***** Extracted records

-- ==== Sys2Proof/Tests/Slice0.lean ====
section
/-! SUPPORT. Tests of single steps and of the decoder. Expected values are those of `95_test_vectors.md` (each
test names its vector) or are worked out by hand from the rule named; none is the model's own answer. -/

namespace Sys2Proof.Tests

open Machine

/-! ## Small states -/

/-- A running session with nothing received. -/
def running : State := { State.reset with run := .running }

/-- A running session with bytes received, under a configuration. -/
def holding (l : List Byte) (s : State) : State := { s with rxBuf := bufferOf l, rxLen := l.length }

/-- `CFG_EX` with the bound 6 (vectors V-RX-20 to V-RX-25). -/
def bound6 : Cfg := { Config.cfgEx with maxFrameLen := some 6 }

/-- A running session whose buffer is full, under the bound 6 (after V-RX-20). -/
def full6 : State := holding [0x41#8, 0x42#8, 0x43#8, 0x44#8, 0x45#8, 0x46#8] { running with cfg := bound6 }

/-- What an operation leaves, through a view; nothing if it stops. -/
def after {α : Type} (view : State → α) (i : Instr) (s : State) : Option α := (nextOf (exec i s)).map view

/-! ## WellFormed: each check refuses an ill-formed term (R5, R71, R72, R77) -/

theorem test_wf_cfgEx : Config.cfgEx.wf = true := by decide +kernel
theorem test_wf_bound6 : bound6.wf = true := by decide +kernel
theorem test_wf_stx_etx : Cfg.wf { Config.cfgEx with stx := 0x03#8 } = false := by decide +kernel
theorem test_wf_stx_esc : Cfg.wf { Config.cfgEx with stx := 0x1F#8 } = false := by decide
theorem test_wf_etx_esc : Cfg.wf { Config.cfgEx with etx := 0x1F#8 } = false := by decide
theorem test_wf_scale_zero : Cfg.wf { Config.cfgEx with adcScale := 0#64 } = false := by decide
theorem test_wf_tick : Cfg.wf { Config.cfgEx with tTickUs := 2 ^ 32 } = false := by decide
theorem test_wf_rangeMap_twice :
    Cfg.wf { Config.cfgEx with rangeMap := { Config.rangeMapDefault with at01 := .none } } = false := by
  decide +kernel
theorem test_wf_rangeMap_invalid :
    Cfg.wf { Config.cfgEx with rangeMap := { Config.rangeMapDefault with at00 := .invalid } } = false := by
  decide +kernel
theorem test_wf_bound4 : Cfg.wf { Config.cfgEx with maxFrameLen := some 4 } = false := by decide
theorem test_wf_data_esc : (Instr.rxData 0x1F#8).wf Config.cfgEx = false := by decide
theorem test_wf_data_etx : (Instr.rxData 0x03#8).wf Config.cfgEx = false := by decide
theorem test_wf_lit_stx : (Instr.txLit 0x02#8).wf Config.cfgEx = false := by decide
theorem test_wf_burst4 : (Instr.frmBurst [0#8, 0#8, 0#8, 0#8]).wf Config.cfgEx = false := by decide
theorem test_wf_burst5 : (Instr.frmBurst [0#8, 0#8, 0#8, 0#8, 0#8]).wf Config.cfgEx = false := by decide
theorem test_selected_unesc : (Instr.rxUnesc 0x03#8).selectedIn tableCtx = false := by decide
theorem test_selected_stopped :
    Instr.rxEsc.selectedIn { tableCtx with run := .stopped } = false := by decide

/-! ## Decode: words written out from the encodings of R71 to R78 -/

/-- A context waiting for the byte after `ESC`. -/
def escCtx : Ctx := { tableCtx with rxState := .escapePending }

**********

> _Exercise brief_
In the listing above, find the line containing "theorem test_wf_burst5 : (Instr.frmBurst" and the line containing "R71 to R78 -/". Output them and every line between, exactly, and nothing else.

> _Solution to the exercise_
theorem test_wf_burst5 : (Instr.frmBurst [0#8, 0#8, 0#8, 0#8, 0#8]).wf Config.cfgEx = false := by decide
theorem test_selected_unesc : (Instr.rxUnesc 0x03#8).selectedIn tableCtx = false := by decide
theorem test_selected_stopped :
    Instr.rxEsc.selectedIn { tableCtx with run := .stopped } = false := by decide

/-! ## Decode: words written out from the encodings of R71 to R78 -/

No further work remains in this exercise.